3Avant même que des réponses ne soient apportées à ces questionnements, il s’agit de relever les présupposés qu’ils engagent, et leur intérêt heuristique : poser ces questions, c’est, d’emblée, soutenir qu’il existe, non pas une conception stabilisée et univoque de « la » littérature mondiale, mais bien plusieurs manières alternatives de la penser. D’où la nécessité d’un deuxième récit personnel : dans le village de ses parents, Jérôme David s’arrête un soir près d’une cabine téléphonique transformée en cabane à livres et y découvre, soudain, comme une épiphanie, une autre métaphore possible de la mondialité littéraire, plus informelle : dans cette « bibliothèque » non gérée, produite par le hasard d’échanges spontanés et collectifs, peut se lire une « mondialité ordinaire de la littérature » (p. 11), bien loin de la littérature mondialisée à l’ère néolibérale que représente apparemment un lieu comme la foire de Francfort. Deux lieux, et déjà deux visions contemporaines possibles d’un même objet, qu’une analyse plus poussée complexifiera encore : au-delà des apparences et d’une première approximation qui pourrait ainsi nous engager à saisir le premier comme le simple paroxysme d’une vision purement capitaliste de la littérature en tant que marché mondialisé, David montre qu’il constitue un espace plus complexe et paradoxal, où se dessinent non seulement une « curation du national », mais aussi, en marge des négociations entre agents littéraires et éditeurs, une certaine conception (du rôle) de la littérature à travers le choix des titres destinés à être traduits massivement et vendus dans les kiosques du monde entier.

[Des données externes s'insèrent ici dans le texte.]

-- ==== Sys2Proof/Laws/GoingOn.lean ====
section
/-! SUPPORT. Spec lemmas for commands that go on whatever the statuses of their transactions (R15, Continue): how
statuses are given to entries, and what a write, a read, `setModeOne` and a ramp leave. -/

namespace Sys2Proof.Machine

open Sys2Proof Sys2Proof.Config

/-- Statuses are given to entries one after another. -/
theorem withStatuses_append (es fs : List Event) (oks l : List Bool) (h : oks.length = transactionsIn es) :
    withStatuses (es ++ fs) (oks ++ l) = withStatuses es oks ++ withStatuses fs l := by
  induction es generalizing oks with
  | nil => simp_all [transactionsIn, withStatuses]
  | cons e es ih =>
    have hc := ih oks
    cases e with
    | memRead dev a ok v => cases oks <;> simp_all [transactionsIn, withStatuses]
    | memWrite dev a v ok => cases oks <;> simp_all [transactionsIn, withStatuses]
    | busWrite dev bytes ok => cases oks <;> simp_all [transactionsIn, withStatuses]
    | _ => simpa [withStatuses] using hc (by simpa [transactionsIn] using h)

/-- A ramp's entries take no byte, whatever their statuses. -/
theorem withStatuses_no_read (es : List Event) (oks : List Bool) (h : ∀ e ∈ es, ∀ dev a ok v, e ≠ .memRead dev a ok v) :
    ∀ e ∈ withStatuses es oks, ∀ dev a ok v, e ≠ .memRead dev a ok v := by
  induction es generalizing oks with
  | nil => simp [withStatuses]
  | cons e es ih =>
    have hes := fun oks => ih oks (fun x hx => h x (List.mem_cons_of_mem _ hx))
    cases e with
    | memRead dev a ok v => exact absurd rfl (h _ List.mem_cons_self dev a ok v)
    | _ => cases oks <;> simpa [withStatuses] using hes _

/-- A register write whose failure does not end the command. -/
theorem settle_write_goesOn {cmd : Word} {a v : Byte} {rest : List MicroOp} {k : Nat} {s : State} {ok : Bool}
    {l : List Bool} (h : s.statusIn = ok :: l) (hp : ok = true ∨ s.params.busFail = .continue_) :
    settle cmd (.write a v :: rest) k s =
      settle cmd rest (k + 1) (happened s [.memWrite s.params.devAddr a v ok] l s.readIn) := by
  cases ok
  · rw [settle_write_continue h (by simpa using hp)]; rfl
  · rw [settle_write_ok h]; rfl

/-- A register read whose failure does not end the command, under either oracle. -/
theorem settle_read_goesOn {cmd : Word} {a b : Byte} {next : ReadThen} {rest : List MicroOp} {k : Nat} {s : State}
    {ok : Bool} {l : List Bool} {bs : List Byte} (h : s.statusIn = ok :: l)
    (hp : ok = true ∨ s.params.busFail = .continue_)
    (ha : answersAll s [.memRead s.params.devAddr a ok (some b)] bs) :
    settle cmd (.read a next :: rest) k s =
      settle cmd (afterRead s.params next b ++ rest) (k + 1)
        (happened s [.memRead s.params.devAddr a ok (some b)] l bs) := by
  cases ok
  · obtain ⟨bs', hb, rfl⟩ := ha
    have hc : s.params.busFail = .continue_ := by simpa using hp
    rw [settle_of_not_resting rfl]
    refine runFrom_settle ?_
    have hn : nextByte { s with statusIn := l } = b := nextByte_cons hb
    have hq : popByte { s with statusIn := l } = { s with statusIn := l, readIn := bs' } := popByte_cons hb
    simp [perform, chkRead, nextStatus_cons h, popStatus_cons h, hc, hn, hq, happened, emit, chipAfterEvent,
      lostAfterEvent]
  · obtain ⟨bs', hb, rfl⟩ := ha
    rw [settle_read_answers h hb]; rfl

/-- `setModeOne`, whichever of its two transactions fail. -/
theorem settle_setModeOne_goesOn {cmd : Word} {c : Chan} {m : Mode} {rest : List MicroOp} {k : Nat} {s : State}
    {r w : Bool} {l : List Bool} {b : Byte} {bs : List Byte} (h : s.statusIn = r :: w :: l)
    (hp : (r = true ∧ w = true) ∨ s.params.busFail = .continue_)
    (ha : answersAll s (withStatuses (rmwEvents s.params c m b) [r, w]) bs) :
    settle cmd (setModeOne c m ++ rest) k s =
      settle cmd rest (k + 2) (happened s (withStatuses (rmwEvents s.params c m b) [r, w]) l bs) := by
  obtain ⟨bs', h1, h2⟩ := (answersAll_cons s _ _ bs l).1 ha
  have hb : bs' = bs := by cases w <;> exact h2
  subst hb
  simp only [setModeOne, List.cons_append, List.nil_append]
  rw [settle_read_goesOn h (hp.imp_left And.left) h1, afterRead, List.cons_append, List.nil_append,
    settle_write_goesOn (by rfl) (by exact hp.imp_left And.right)]
  exact congrArg (settle cmd rest (k + 2)) (happened_happened _ _ _ _ _ _ _)

/-- A ramp, whichever of its writes fail. -/
theorem settle_ramp_goesOn {cmd : Word} {c : Chan} {i : BitVec 32} {vs : List Byte} {rest : List MicroOp} {k : Nat}
    {s : State} {oks l : List Bool} (hn : oks.length = vs.length) (h : s.statusIn = oks ++ l)
    (hp : (∀ ok ∈ oks, ok = true) ∨ s.params.busFail = .continue_) :
    settle cmd (ramp c i vs ++ rest) k s =
      settle cmd rest (k + vs.length) (happened s (withStatuses (rampEvents s.params c i vs) oks) l s.readIn) := by
  induction vs generalizing s oks k with
  | nil =>
    obtain rfl : oks = [] := by simpa using hn
    have hs : happened s [] l s.readIn = s := by rw [List.nil_append] at h; simp [happened, ← h]
    exact congrArg (settle cmd rest k) hs.symm
  | cons v vs ih =>
    obtain ⟨ok, oks, rfl⟩ : ∃ x xs, oks = x :: xs := by cases oks <;> simp_all
    have hr : ramp c i (v :: vs) = .write (dutyReg c) v :: .delay ⟨i.toNat, .ms⟩ :: ramp c i vs := rfl
    have hp1 : ok = true ∨ s.params.busFail = .continue_ := hp.imp_left (fun h => h ok List.mem_cons_self)
    have hp2 : (∀ x ∈ oks, x = true) ∨ s.params.busFail = .continue_ :=
      hp.imp_left (fun h x hx => h x (List.mem_cons_of_mem _ hx))
    rw [hr, List.cons_append, List.cons_append, settle_write_goesOn (by simpa using h) hp1, settle_delay,
      ih (oks := oks) (by simpa using hn) (by rfl) (by exact hp2)]
    have hk : k + 1 + vs.length = k + (v :: vs).length := by simp; omega
    rw [hk]
    exact congrArg (settle cmd rest _) (by simp [happened, rampEvents, wrote, withStatuses, emit, chipAfterEvent, lostAfterEvent])

end Sys2Proof.Machine
end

De l’épistémologie critique à l’autothéorie
4À la tentation généalogique, qui prévalait jusqu’alors, Jérôme David oppose (et propose) une perspective en constellation(s) : « la » littérature mondiale ne correspond guère à une idée singulière qui n’aurait cessé d’être réévaluée et réinventée depuis Goethe ; « les » littératures mondiales qui en découlent sont plutôt à saisir comme les diverses manières de fantasmer, à partir de positionnements critiques, épistémologiques, éthiques et idéologiques parfois différents, si ce n’est radicalement opposés, la littérature et le monde. Au fil de neuf chapitres où se mêlent la réflexion érudite, la tentation théorique, la (re)lecture critique et l’anecdote personnelle, le chercheur s’impose un double programme de recherche : « décrire cette pluralité des expériences mondiales de la littérature […] ; repérer, au sein de ce passé hétérogène, une généalogie spécifique dont [il] puisse [se] déclarer avec fierté le dépositaire et le passeur » (p. 11).
5Si l’essai constitue d’abord une synthèse très éclairante sur les différents usages de la notion de « littérature mondiale » depuis sa formulation par Goethe dans son dialogue avec Eckermann dans les années 1820, il affirme en même temps la nécessité d’une prise de position critique et affective sur chacun de ses usages possibles, ressaisis comme autant de manières de rêver la littérature, et la mondialité. S’il est possible d’appréhender différentes utopies de la mondialité littéraire, il est aussi, pour Jérôme David, nécessaire de les juger, donc de prendre parti :
Être pour ou contre la littérature mondiale, comme c’est souvent le cas aujourd’hui, suppose qu’on ne la pense qu’au singulier dans son acception la plus surplombante. Personne, à ma connaissance, ne s’est encore déclaré pour certaines littératures mondiales, et contre certaines autres : c’est pourtant la perspective que je défends ici. (P. 34.)
6Cette prise de position explicite se lit en outre dans le choix de l’auteur d’ancrer son essai dans une veine autothéorique assumée, assumant un je qui n’est pas seulement de méthode, mais qui se fait aussi volontiers autobiographique :
Rêver chaque littérature mondiale sur le mode de l’autothéorie est une manière de faire advenir en soi des mondialités encore latentes, ou tues, et de les réinscrire dans des configurations collectives aussi explicites que possible. (P. 27.)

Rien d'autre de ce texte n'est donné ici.